Correlation Between Clean Energy and M/I Homes
Can any of the company-specific risk be diversified away by investing in both Clean Energy and M/I Homes at the same time? Although using a correlation coefficient on its own may not help to predict future stock returns, this module helps to understand the diversifiable risk of combining Clean Energy and M/I Homes into the same portfolio, which is an essential part of the fundamental portfolio management process.
By analyzing existing cross correlation between Clean Energy Fuels and MI Homes, you can compare the effects of market volatilities on Clean Energy and M/I Homes and check how they will diversify away market risk if combined in the same portfolio for a given time horizon. You can also utilize pair trading strategies of matching a long position in Clean Energy with a short position of M/I Homes. Check out your portfolio center. Please also check ongoing floating volatility patterns of Clean Energy and M/I Homes.
Diversification Opportunities for Clean Energy and M/I Homes
0.43 | Correlation Coefficient |
Very weak diversification
The 3 months correlation between Clean and M/I is 0.43. Overlapping area represents the amount of risk that can be diversified away by holding Clean Energy Fuels and MI Homes in the same portfolio, assuming nothing else is changed. The correlation between historical prices or returns on M/I Homes and Clean Energy is a relative statistical measure of the degree to which these equity instruments tend to move together. The correlation coefficient measures the extent to which returns on Clean Energy Fuels are associated (or correlated) with M/I Homes. Values of the correlation coefficient range from -1 to +1, where. The correlation of zero (0) is possible when the price movement of M/I Homes has no effect on the direction of Clean Energy i.e., Clean Energy and M/I Homes go up and down completely randomly.
Pair Corralation between Clean Energy and M/I Homes
Assuming the 90 days horizon Clean Energy Fuels is expected to under-perform the M/I Homes. In addition to that, Clean Energy is 2.52 times more volatile than MI Homes. It trades about -0.15 of its total potential returns per unit of risk. MI Homes is currently generating about -0.16 per unit of volatility. If you would invest 13,060 in MI Homes on December 25, 2024 and sell it today you would lose (2,305) from holding MI Homes or give up 17.65% of portfolio value over 90 days.

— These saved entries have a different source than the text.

-- ==== Sys2Proof/Tests/Slice0.lean ====
section
/-! SUPPORT. Tests by evaluation: the smoke tests of WellFormed, one small test for each command with the value the
manual gives, and for each obligation with hypotheses a witness that its hypotheses can be met. -/

namespace Sys2Proof.Tests

open Sys2Proof.Machine

/-! ### States to start from -/

/-- Settings of the manual's worked cases: a rating table (7.3), a digest (10.5), and a cut-out of 700 mm. -/
def settings : Settings :=
  { Settings.fallback with
    levels := some ⟨true, true, true, 0, 0, 0, 700, 50, 2300⟩
    stages := some ⟨[(1200, 900), (1450, 1100), (1700, 1300)], 300⟩
    screen := some ⟨150, 400, 0, true⟩
    weir := some ⟨true, 1400, 10, 5, 60, 300, [(0, 0), (50, 120), (100, 340), (200, 960), (400, 2720)]⟩ }

/-- Station 3 after the end of start-up, READY in Auto with a HEALTHY supply, its transmitter enabled. -/
def up : State :=
  { State.reset with
    now := 100000
    startUp := { StartUp.initial with
      step := .ended, endedAt := some 3000, runClock := 97, address := some 2, settings := some settings, memory := .read
      checksum := .passed, valid := ⟨true, true, true, true, true, true, true⟩ }
    line := { LineUnit.initial with txEnabled := true }
    pump := { Pump.initial with state := .ready, selector := .auto, nextHour := some 3603000 }
    supply := ⟨true, false, false⟩
    screen := { Screen.initial with selector := .auto }
    weir := ⟨true, none, none, .dry, 0, []⟩
    report := { ReportUnit.initial with nextSecond := some 101000, interval := some ⟨.initial, 0, false, true, none⟩ } }

/-- The same station in a step of start-up. -/
def during (step : StartUpStep) : State :=
  { up with
    startUp := { up.startUp with step := step, endedAt := none, stepBegan := 99000 }
    line := .initial
    pump := { Pump.initial with selector := .auto } }

/-- The same station with another pump. -/
def withPump (p : Pump) : State := { up with pump := p }

/-- The same station with its screen in another state. -/
def withScreen (c : Screen) : State := { up with screen := c }

/-- The same station with a frame of its own on the line. -/
def sending (i : SlotId) (f : Frame) (committed : Bool) : State :=
  { up with line := { up.line.setSlot i ⟨some f, none⟩ with attempt := some ⟨i, committed⟩ } }

/-- The state a command leaves. -/
def after (c : Instr) (s : State) : State :=
  match exec c s with
  | .next t => t
  | .fault _ => s
  | .refused _ => s

/-- The same state with no alarm kind reported, so that no snapshot is latched. -/
def quiet (s : State) : State :=
  { s with startUp := { s.startUp with settings := some { settings with alarms := .all ⟨false, false, true⟩ } } }

def proving : Pump := { up.pump with state := .proving, window := some ⟨100000, 103000⟩ }
def running : Pump := { up.pump with state := .running, feedback := true, provingRun := some 160000 }
def stopping : Pump := { up.pump with state := .stopping, feedback := true, releaseTime := some 102000 }
def claiming : Pump := { up.pump with state := .claiming, claimPhase := some .waiting, claimTime := some 102000 }
def fallback : Pump := { up.pump with state := .claiming, claimPhase := some .fallback, fallbackTime := some 108000 }
def withdrawing : Pump := { claiming with claimPhase := some .withdrawing, claimTime := none }
def inHand (phase : HandPhase) (claim : HandClaim) : Pump :=
  { up.pump with
    state := .hand, handPhase := some phase, handClaim := some claim, selector := .hand, feedback := decide (phase = .proved)
    window := if phase = .window then some ⟨100000, 103000⟩ else none }
def cooling : Pump := { up.pump with state := .cooling, cooling := some 200000, failures := 3 }
def locked : Pump := { up.pump with state := .locked, lockCause := some .earlyProof }

def forward : Screen := { up.screen with state := .forward, camStage := some .waitClose, camClosed := false }
def reversing : Screen :=
  { up.screen with state := .reversing, stateTimer := some 103000, energiseAt := some 100200, retries := 1 }

/-- A STATUS payload: 2,310 mm, READY, auto and available, credit 180, digest 7,971 (12.4). -/
def statusPayload : List Byte := [0x09, 0x06, 3, 3, 0, 180, 0x1F, 0x23, 0]

/-- A SPILL NOTICE payload, open. -/
def noticePayload : List Byte := List.replicate 19 0

/-! ### WellFormed -/

theorem test_wf_image : (Instr.memoryReadComplete 0 [0]).wellFormed = false := by decide
theorem test_wf_reply : (Instr.probeReplyEnd 0 []).wellFormed = false := by decide
theorem test_wf_sender : (Instr.status 0 13 statusPayload).wellFormed = false := by decide
theorem test_wf_length : (Instr.claim 0 1 [0, 0]).wellFormed = false := by decide
theorem test_wf_second : (Instr.time 0 0 86400).wellFormed = false := by decide
theorem test_wf_kind : (Instr.unknownTownKind 0 [4]).wellFormed = false := by decide
theorem test_wf_class : (Instr.addressConflict 0 2 []).wellFormed = false := by decide
theorem test_wf_good : (Instr.status 0 12 statusPayload).wellFormed = true := by decide

/-! ### Worked cases of the manual -/

/-- 3.3, a house level: 2,290, 2,305, 2,310 and 2,330 give 2,310. -/
theorem test_house_level : median [2310, 2290, 2305, 2330] = some 2310 := by decide

/-- 7.3, reading the rating table: heads of 137, 12, 60, 50 and 450 mm. -/
theorem test_rating : [137, 12, 60, 50, 450].map (ratedFlow [(0, 0), (50, 120), (100, 340), (200, 960), (400, 2720)]) =
    [569, 28, 164, 120, 2720] := by decide

/-- 10.5, the digest of stations 1 to 3. -/
theorem test_digest : { settings with general := .builtIn }.digest = 7971 := by decide

/-- R9: 2,190 with an offset of +120, and 150 with an offset of -400. -/
theorem test_datum : toDatum 120 2190 = 2310 ∧ toDatum (-400) 150 = 0 ∧ toDatum 120 9999 = 9999 := by decide

/-- R3: the byte 0x21, 0010 0001, has two ones, so its parity bit is 1 (levels of start and stop: log entry 37). -/
theorem test_serial : serialBits (sentByte 0x21) =
    [false, true, false, false, false, false, true, false, false, true, true] := by decide
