/-- The receiver (R173): it hunts for SYNC, or is in a frame, with the bytes taken since SYNC and the time of the last
byte, SYNC's among them. -/
inductive Receiver where
  | hunting
  | inFrame (taken : List Byte) (lastAt : Nat)
  deriving DecidableEq, Repr

inductive SlotState where
  | free | waiting | complete
  deriving DecidableEq, Repr

inductive ForwardKind where
  | probeRead | deviceQuery
  deriving DecidableEq, Repr

/-- What an IDENTIFY answer reports (section 11.9). -/
structure Identity where
  kind : DeviceKind
  model : Nat
  count : Nat
  deriving DecidableEq, Repr

/-- A Pending Slot (section 11.4); `channel` is the channel a PROBE_READ asks for, `found` the identity a DEVICE_QUERY
has read when its READ_CAL goes out (R144). -/
structure Slot where
  state : SlotState
  kind : ForwardKind
  tag : Byte
  reply : Option (List Byte)
  channel : Nat
  found : Option Identity
  deriving DecidableEq, Repr

structure Link where
  receiver : Receiver
  inBreak : Bool
  replies : List HostFrame
  slots : List Slot
  completeOrder : List Nat
  notices : List Notice
  discards : Nat
  linkErrors : Nat
  overruns : Nat
  filter : BitVec 32
  resetAllPending : Bool
  tx : Option HostFrame
  deriving DecidableEq, Repr

/-! ## The whole part -/

/-- The model's own marks inside one command (log 30): an admission opportunity whose scan has not been made (R34), an
event of R164 whose quiet test has not been made. Both are false between commands. -/
structure Todo where
  scan : Bool
  quiet : Bool
  deriving DecidableEq, Repr

/-- The KT48. -/
structure State where
  pending : List Instr
  timeBase : Nat
  clock : Clock
  grid : Grid
  zones : List Zone
  arb : Arbiter
  seqr : Sequencer
  supply : Supply
  hold : HoldUnit
  poller : Poller
  devs : DeviceManager
  sched : Scheduler
  line : Line
  link : Link
  rainIn : PinLevel
  todo : Todo
  freeCount : Nat
  deriving DecidableEq, Repr

/-! ## Reset values -/

/-- Section 1.1, "After power-on reset". -/
def ZoneConfig.reset : ZoneConfig :=
  { enabled := false, low := 300, high := 600, secPerPoint := 6, maxRunS := 1800, cycleMaxS := 0, soakS := 900,
    settleMin := 60, nominalFlow := 60, maxRunsPerDay := 2, timedIntervalDays := 0, timedS := 600 }

/-- R1, R22. -/
def Zone.reset : Zone :=
  { cfg := ZoneConfig.reset, outputs := [], channels := [], state := .unmapped, mode := .timed, estimate := none,
    runsToday := 0, daysSinceRun := 0, faultReason := none, capped := false, unreachable := false, settleEnd := none }

/-- R47. -/
def Arbiter.reset : Arbiter := { runs := [], nextSeq := 0, flowSum := 0, openCount := 0, openOrder := [] }

/-- R50, R51. -/
def Sequencer.reset : Sequencer := { records := [], spacingEnd := none }

/-- R68. -/
def Supply.reset : Supply :=
  { cap := 200, maxOpen := 1, leadS := 5, lagS := 30, pulsesPer10L := 0, tolerancePct := 30, leakThreshold := 20,
    state := .idle, tripCause := none, timerEnd := none, windowPulses := 0, windowDiscard := false, windowEnd := 10,
    lastFlow := none, lastKept := false, highCount := 0, lowCount := 0, leakCount := 0, lowAlarmed := false }

/-- R98. -/
def HoldUnit.reset : HoldUnit :=
  { weather := none,
    cfg := { rainThreshold := 20, probThreshold := 70, windThreshold := 40, freezeOn := 2, freezeOff := 4,
             releaseMin := 240 },
    rainActive := false, sources := { contact := false, observed := false, forecast := false }, releaseEnd := none,
    contactClosed := false, debounceEnd := none, wind := false, freeze := false, manual := false, manualEnd := none }

/-- R100. -/
def Clock.reset : Clock := { uptime := 0, valid := false, day := 0, minute := 0, second := 0, slot := 0 }

/-- R104. -/
def Grid.reset : Grid :=
  { active := [], staging := [], zoneStart := 1, zoneEnd := 48, slotStart := 0, slotEnd := 47, order := .acrossSlots,
    curZone := 1, curSlot := 0, swapArmed := false }

/-- R127. -/
def Poller.reset : Poller := { channels := List.replicate 32 none, polls := [] }

/-- R129. -/
def DeviceManager.reset : DeviceManager :=
  { table := List.replicate 40 none, created := 0, floor := 0#32, nextWindow := none, sweepEnd := none,
    overflowReported := false, releasing := [], lastWindowAt := none }

/-- A FREE entry keeps its generation; its other fields are meaningless (R145) and hold these values. -/
def Entry.blank (gen : Bool) : Entry :=
  { state := .free, gen := gen, origin := .poll, slot := none, detached := false, address := 0, replyAddr := none,
    op := .invite, payload := [], sentOnce := false, attempts := 0, badChecks := 0, arbLosses := 0, noRetry := false,
    queuedAt := 0, holdUntil := none, holdTotal := 0, asked := .invite, subject := 0#32, zone := 0,
    releaseAddr := none, silent := false }

/-- R145. -/
def Scheduler.reset : Scheduler := { entries := List.replicate 16 (Entry.blank false), waits := [], strays := 0 }

/-- R159. -/
def Line.reset : Line :=
  { state := .off, stateEnd := none, quietAllowed := false, latched := false, overcurrents := [], foreignBusy := false,
    foreignLimit := none, guardEnd := none, reservation := none, turn := none }

/-- A FREE Pending Slot; its other fields are meaningless (R176). -/
def Slot.blank : Slot :=
  { state := .free, kind := .probeRead, tag := 0#8, reply := none, channel := 0, found := none }
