-- ==== Sys2Proof/Machine/Operands.lean ====
section
/-!
DEFINITION. How the bytes of a payload are read (R184, section 11.9): numbers, named values and references of the host
requests, and the results of the field replies. A host payload is read only after its length has been tested (R175).
-/
namespace Sys2Proof.Machine

/-! ## Host payloads -/

/-- The byte at an index as a number. -/
def byteAt (p : List Byte) (i : Nat) : Nat := (p.getD i 0#8).toNat

/-- The two-byte number at an index, high byte first. -/
def u16At (p : List Byte) (i : Nat) : Nat := byteAt p i * 256 + byteAt p (i + 1)

/-- The signed byte at an index, in two's complement. -/
def s8At (p : List Byte) (i : Nat) : Int := (p.getD i 0#8).toInt

/-- The four-byte serial or mask at an index. -/
def u32At (p : List Byte) (i : Nat) : BitVec 32 :=
  BitVec.ofNat 32 (u16At p i * 65536 + u16At p (i + 2))

/-- A yes/no byte; any other value matches no value of its field. -/
def flagAt (p : List Byte) (i : Nat) : Option Bool :=
  match byteAt p i with
  | 0 => some false
  | 1 => some true
  | _ => none

/-- `n` references of five bytes each, from an index. -/
def refsAt (p : List Byte) (i n : Nat) : List Ref :=
  (List.range n).map fun k => { serial := u32At p (i + 5 * k), num := byteAt p (i + 5 * k + 4) }

/-- The zone configuration block of 19 bytes, from an index (R184). -/
def zoneConfigAt (p : List Byte) (i : Nat) : Option ZoneConfig :=
  (flagAt p i).map fun enabled =>
    { enabled := enabled, low := u16At p (i + 1), high := u16At p (i + 3), secPerPoint := byteAt p (i + 5),
      maxRunS := u16At p (i + 6), cycleMaxS := u16At p (i + 8), soakS := u16At p (i + 10),
      settleMin := byteAt p (i + 12), nominalFlow := u16At p (i + 13), maxRunsPerDay := byteAt p (i + 15),
      timedIntervalDays := byteAt p (i + 16), timedS := u16At p (i + 17) }

/-- Every configuration field is within the range of section 1.1 (R5, test 1). -/
def ZoneConfig.inRange (c : ZoneConfig) : Bool :=
  c.low ≤ 999 && 1 ≤ c.high && c.high ≤ 1000 && 1 ≤ c.secPerPoint && c.secPerPoint ≤ 60 && 60 ≤ c.maxRunS &&
  c.maxRunS ≤ 7200 && (c.cycleMaxS = 0 || (60 ≤ c.cycleMaxS && c.cycleMaxS ≤ 3600)) && 60 ≤ c.soakS &&
  c.soakS ≤ 7200 && c.settleMin ≤ 240 && 1 ≤ c.nominalFlow && c.nominalFlow ≤ 2000 && 1 ≤ c.maxRunsPerDay &&
  c.maxRunsPerDay ≤ 8 && c.timedIntervalDays ≤ 14 && 60 ≤ c.timedS && c.timedS ≤ 7200

/-- The length test of ZONE_MAP (R175): the count bytes are held and the length is 3 + 5 × (n + m). -/
def zoneMapLengthOk (p : List Byte) : Bool :=
  2 ≤ p.length && 3 + 5 * byteAt p 1 ≤ p.length &&
    p.length = 3 + 5 * (byteAt p 1 + byteAt p (2 + 5 * byteAt p 1))

/-- The outputs list of a ZONE_MAP. -/
def zoneMapOutputs (p : List Byte) : List Ref := refsAt p 2 (byteAt p 1)

/-- The channels list of a ZONE_MAP. -/
def zoneMapChannels (p : List Byte) : List Ref :=
  refsAt p (3 + 5 * byteAt p 1) (byteAt p (2 + 5 * byteAt p 1))

/-- The seven supply settings of a SUPPLY_SET put into a supply record. -/
def supplySettings (p : List Byte) (u : Supply) : Supply :=
  { u with cap := u16At p 0, maxOpen := byteAt p 2, leadS := byteAt p 3, lagS := u16At p 4,
           pulsesPer10L := u16At p 6, tolerancePct := byteAt p 8, leakThreshold := byteAt p 9 }

/-- Every supply setting is within the range of section 4.1 (R81, test 1). -/
def Supply.inRange (u : Supply) : Bool :=
  10 ≤ u.cap && u.cap ≤ 2000 && 1 ≤ u.maxOpen && u.maxOpen ≤ 4 && u.leadS ≤ 60 && u.lagS ≤ 600 &&
  u.pulsesPer10L ≤ 1000 && 10 ≤ u.tolerancePct && u.tolerancePct ≤ 100 && 1 ≤ u.leakThreshold && u.leakThreshold ≤ 200

/-- The six fields of a WEATHER report received at an uptime (R84). -/
def weatherAt (p : List Byte) (uptime : Nat) : Weather :=
  { rainMmX10 := u16At p 0, rainProbPct := byteAt p 2, tempC := s8At p 3, windKmh := byteAt p 4,
    etFactorPct := byteAt p 5, validMin := u16At p 6, validUntil := uptime + u16At p 6 * 60 }

/-- Every report field is within the range of section 5.1 (R84). -/
def Weather.inRange (w : Weather) : Bool :=
  w.rainMmX10 ≤ 2000 && w.rainProbPct ≤ 100 && (-40 : Int) ≤ w.tempC && w.tempC ≤ 60 && w.windKmh ≤ 200 &&
  w.etFactorPct ≤ 250 && 10 ≤ w.validMin && w.validMin ≤ 1440

/-- The six thresholds of a HOLD_CONFIG (R87). -/
def holdConfigAt (p : List Byte) : HoldConfig :=
  { rainThreshold := u16At p 0, probThreshold := byteAt p 2, windThreshold := byteAt p 3, freezeOn := s8At p 4,
    freezeOff := s8At p 5, releaseMin := u16At p 6 }

/-- Every threshold is within the range of section 5.2 (R87). -/
def HoldConfig.inRange (c : HoldConfig) : Bool :=
  1 ≤ c.rainThreshold && c.rainThreshold ≤ 500 && 1 ≤ c.probThreshold && c.probThreshold ≤ 100 &&
  5 ≤ c.windThreshold && c.windThreshold ≤ 150 && (-10 : Int) ≤ c.freezeOn && c.freezeOn ≤ 10 &&
  c.freezeOn < c.freezeOff && c.freezeOff ≤ 15 && c.releaseMin ≤ 1440

/-! ## Field payloads

A frame may hold fewer or more bytes than its layout of section 11.9. A byte it is too short to hold is free (log 13).
DESIGN CHOICE (log 62): bytes beyond the layout are ignored. -/

/-- The byte at an index of a field payload; a byte the payload is too short to hold is free (log 13). -/
def fieldByte (p : List Byte) (i : Nat) : Nat :=
  match p[i]? with
  | some b => b.toNat
  | none => (Config.missingByte p i).toNat

/-- The two-byte number at an index of a field payload. -/
def fieldHalf (p : List Byte) (i : Nat) : Nat := fieldByte p i * 256 + fieldByte p (i + 1)

/-- The serial that an ANNOUNCE carries (section 11.9). -/
def fieldSerial (p : List Byte) : Serial := BitVec.ofNat 32 (fieldHalf p 0 * 65536 + fieldHalf p 2)

/-- The identity of an IDENTIFY answer; `kind` is UNKNOWN for a kind byte other than 0x01 and 0x02 (section 11.9). Bytes
after the third are ignored (log 62). -/
def identityOf (p : List Byte) : Identity :=
  { kind := match fieldByte p 0 with
            | 1 => .decoder
            | 2 => .probe
            | _ => .unknown,
    model := fieldByte p 1, count := fieldByte p 2 }

/-- A valid identity: DECODER with 1..4 outputs or PROBE with 1..3 channels (R136). -/
def Identity.valid (d : Identity) : Bool :=
  match d.kind with
  | .decoder => 1 ≤ d.count && d.count ≤ 4
  | .probe => 1 ≤ d.count && d.count ≤ 3
  | .unknown => false

/-- The dry and wet points of channel `ch` in a READ_CAL answer (R115). DESIGN CHOICE (log 62): bytes beyond those of
channels 1..count are ignored. -/
def pointsOf (p : List Byte) (ch : Nat) : Nat × Nat := (fieldHalf p (4 * (ch - 1)), fieldHalf p (4 * (ch - 1) + 2))

/-- The raw count of channel `ch` in a MEASURE answer: bits 11–0. DESIGN CHOICE (log 58): bits 14–12, which section 11.9
has zero, are ignored. DESIGN CHOICE (log 62): so are bytes beyond those of channels 1..count (R123). -/
def rawOf (p : List Byte) (ch : Nat) : Nat := fieldHalf p (2 * (ch - 1)) % 4096

/-- The fault flag of channel `ch` in a MEASURE answer: bit 15. -/
def faultOf (p : List Byte) (ch : Nat) : Bool := 32768 ≤ fieldHalf p (2 * (ch - 1))

/-- The wait of a HOLD reply: below 50 taken as 50, above 3000 as 3000 (R152); bytes after the second are ignored (log 62). -/
def holdWaitOf (p : List Byte) : Nat := max 50 (min 3000 (fieldHalf p 0))

/-- A device status from its code; a value the part does not know is completed as REFUSED (R151). -/
def devStatusOf (code : Nat) : DevStatus :=
  match code with
  | 3 => .coilOpen
  | 4 => .coilShort
  | 5 => .sensorFault
  | _ => .refused

/-- The op of a foreign COMMAND that R171 reports, if it is one. -/
def foreignOpOf (code : Nat) : Option FieldOp :=
  match code with
  | 7 => some .opn
  | 8 => some .close
  | 9 => some .allClose
  | _ => none

end Sys2Proof.Machine
end

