-- ==== Sys2Proof/Machine/LineOps.lean ====
section
/-!
DEFINITION. The Field Line Interface: the line states and the loss of power, the quiet test, the start of a frame and the
end of a turn; and what every command that acts on the part ends with (chapters 9 and 10).
-/
namespace Sys2Proof.Machine

/-! ## Line states (R159, R160, R162) -/

/-- The line enters a state and posts LINE_EVENT with the cause (R159). -/
def State.enterLine (st : LineState) (stateEnd : Option Nat) (cause : LineCause) (s : State) : State :=
  (s.mapLine fun l => { l with state := st, stateEnd := stateEnd }).post (.lineEvent st s.line.state cause)

/-- The line enters RISING: the floor becomes 0, overflow_reported no, and next_window absent (R131). -/
def State.enterRising (cause : LineCause) (s : State) : State :=
  (s.enterLine .rising (some (s.timeBase + 2000)) cause).mapDevs fun m =>
    { m with floor := 0#32, overflowReported := false, nextWindow := none }

/-- The next window comes 5 s on, unless a requested sweep runs (R131). -/
def State.windowAfterOn (s : State) : State :=
  if s.devs.sweepEnd.isSome then s else s.mapDevs fun m => { m with nextWindow := some (s.timeBase + 5000) }

/-- A timer of the time base has fallen due. -/
def State.due (s : State) (t : Option Nat) : Bool :=
  match t with
  | some x => x ≤ s.timeBase
  | none => false

/-- A timer of uptime has fallen due. -/
def State.duePlan (s : State) (t : Option Nat) : Bool :=
  match t with
  | some x => x ≤ s.uptime
  | none => false

/-! ## Loss of power (R141, R158, R160) -/

/-- An entry ends with ABORTED; only a LINK origin acts on it (R158). -/
def State.abortEntry (i : Nat) (s : State) : State :=
  match s.entry? i with
  | some e =>
    if e.state = .free then s
    else
      let t := s.modEntry i fun x => Entry.blank x.gen
      if e.origin = .link && !e.detached then t.answerAborted e.slot else t
  | none => s

/-- Every transaction and every waiting request ends with ABORTED, in index order (R158). -/
def State.abortAll (s : State) : State :=
  let t := s.forEach (List.range 16) State.abortEntry
  let links := (t.sched.waits.filter (·.req.origin = .link)).map (·.req.slot)
  (t.mapSched fun c => { c with waits := [] }).forEach links State.answerAborted

/-- The Device Manager and the Poller at the loss of line power (R141, R121). -/
def State.loseDevices (s : State) : State :=
  (((s.mapDevs fun m =>
    { m with
      table := m.table.map fun o => o.map fun d => { d with state := .unplaced, shortAddr := none, missCount := 0 },
      releasing := [], sweepEnd := none }).mapPoller fun p => { p with polls := [] }).wantQuiet).rederiveAll

/-- What the loss of power does to the Scheduler, the Sequencer, the Arbiter, the Device Manager and the Poller
(R160, log 27). -/
def State.loseNeighbours (s : State) : State :=
  ((s.abortAll.loseLineRuns).loseDevices).mapSeqr fun q => { q with spacingEnd := none }

/-- The line loses power: it enters OFF or FAULT from a powered state (R160). -/
def State.losePower (st : LineState) (stateEnd : Option Nat) (cause : LineCause) (s : State) : State :=
  ((s.mapLine fun l =>
    { l with foreignBusy := false, foreignLimit := none, guardEnd := none, reservation := none, turn := none }).enterLine
      st stateEnd cause).loseNeighbours.discardWindow

/-! ## Quiet (R164) -/

/-- No poll falls due within 2 minutes (R121). -/
def State.noPollSoon (s : State) : Bool :=
  s.poller.polls.all fun r =>
    r.state = .waiting &&
      match r.nextPoll with
      | some t => s.uptime + 120 < t
      | none => false

/-- The five conditions of R164. -/
def State.mayQuiet (s : State) : Bool :=
  s.line.quietAllowed && s.arb.runs.isEmpty && s.sched.entries.all (·.state = .free) && s.sched.waits.isEmpty &&
    s.noPollSoon && s.devs.sweepEnd.isNone

/-- The quiet test (R164). The line leaving ON marks the flow window discarded (R77, log 43). -/
def State.quietTest (s : State) : State :=
  if s.line.state = .on && s.mayQuiet then
    (s.mapLine fun l => { l with state := .quiet, stateEnd := none }).discardWindow
  else s

/-! ## Frames and turns (R148, R149, R169) -/

/-- A frame of ours starts: the entry is SENT and the reservation is gone (R148, R169). -/
def State.startFrame (i : Nat) (s : State) : State :=
  (s.modEntry i fun e => { e with state := .sent }).mapLine fun l =>
    { l with reservation := none,
             turn := some { entry := i, startedAt := s.timeBase, phase := .sending, waitEnd := none,
                            replyLimit := none } }

/-- The Scheduler's choice: started when the line is free, and held as the reservation while foreign traffic is on the
line or a guard runs (R148, R169). DESIGN CHOICE (log 55): no choice is made and no reservation is held while a turn of
ours runs, the guard of our own stop condition included. -/
def State.serveLine (s : State) : State :=
  match s.line.turn with
  | some _ => s
  | none =>
    match s.choice with
    | some i =>
      if s.line.foreignBusy || s.line.guardEnd.isSome then s.mapLine fun l => { l with reservation := some i }
      else s.startFrame i
    | none => s.mapLine fun l => { l with reservation := none }

/-- What ends every command that acts on the part: the admission scan and the quiet test that the event asked for, and
the choice of the next frame (R34, R148, R164, logs 5, 6 and 7). -/
def State.finish (s : State) : State :=
  let s := if s.todo.scan then s.scan else s
  let s := if s.todo.quiet then (s.mapTodo fun d => { d with quiet := false }).quietTest else s
  s.serveLine

/-- Our turn ends. A frame not ours that began in it and is still on the cable sets foreign_busy from now on, so that our
next frame waits for its stop condition and the guard (R167, R169, log 28). -/
def State.endTurn (s : State) : State :=
  s.mapLine fun l => { l with turn := none, foreignBusy := l.foreignBusy || l.foreignLimit.isSome }

/-- A stop condition not of our own: it ends a foreign frame and starts the guard (R169). -/
def State.stopHeard (s : State) : State :=
  s.mapLine fun l => { l with foreignBusy := false, foreignLimit := none, guardEnd := some (s.timeBase + 6) }

/-- The stop condition of a frame that did not end our turn: the wait for a reply goes on (log 28). -/
def State.resumeWait (s : State) : State :=
  s.mapLine fun l => { l with turn := l.turn.map fun t => { t with replyLimit := none } }

/-- An attempt ends without an answer (R153). -/
def State.endAttempt (i : Nat) (bad : Bool) (s : State) : State :=
  match s.entry? i with
  | some e =>
    let checks := e.badChecks + if bad then 1 else 0
    if e.noRetry || 3 ≤ e.attempts + 1 then s.endTurn.complete i (.timeout checks)
    else
      s.endTurn.modEntry i fun x => { x with state := .queued, attempts := x.attempts + 1, badChecks := checks }
  | none => s.endTurn

/-- The result of an announce window whose slot has ended (R131, R155): the INVITE's entry is freed, the floor follows
the result, and the next window is set; a serial goes to placement. A serial of 0 cannot be received (log 11). -/
def State.inviteDone (i : Nat) (result : AnnounceResult) (s : State) : State :=
  let t := (s.endTurn.freeEntry i).windowDone
  match result with
  | .serial n => if n = 0#32 then t else (t.mapDevs fun m => { m with floor := n }).place n
  | .empty => t.mapDevs fun m => { m with floor := 0#32 }
  | .failed => t

end Sys2Proof.Machine
end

Time Period | 3 Months [change] |
Direction | Moves Together |
Strength | Weak |
Accuracy | 100.0% |
Values | Daily Returns |
Clean Energy Fuels vs. MI Homes
Performance |
Timeline |
Clean Energy Fuels |
M/I Homes |
Clean Energy and M/I Homes Volatility Contrast
Predicted Return Density |
Returns |
Pair Trading with Clean Energy and M/I Homes
The main advantage of trading using opposite Clean Energy and M/I Homes positions is that it hedges away some unsystematic risk. Because of two separate transactions, even if Clean Energy position performs unexpectedly, M/I Homes can make up some of the losses. Pair trading also minimizes risk from directional movements in the market. For example, if an entire industry or sector drops because of unexpected headlines, the short position in M/I Homes will offset losses from the drop in M/I Homes' long position.Clean Energy vs. CONTAGIOUS GAMING INC | Clean Energy vs. Addtech AB | Clean Energy vs. MOVIE GAMES SA | Clean Energy vs. UNIVERSAL MUSIC GROUP |
M/I Homes vs. ANGANG STEEL H | M/I Homes vs. Daido Steel Co | M/I Homes vs. CALTAGIRONE EDITORE | M/I Homes vs. PT Steel Pipe |
Check out your portfolio center.Note that this page's information should be used as a complementary analysis to find the right mix of equity instruments to add to your existing portfolios or create a brand new portfolio. You can also try the Alpha Finder module to use alpha and beta coefficients to find investment opportunities after accounting for the risk.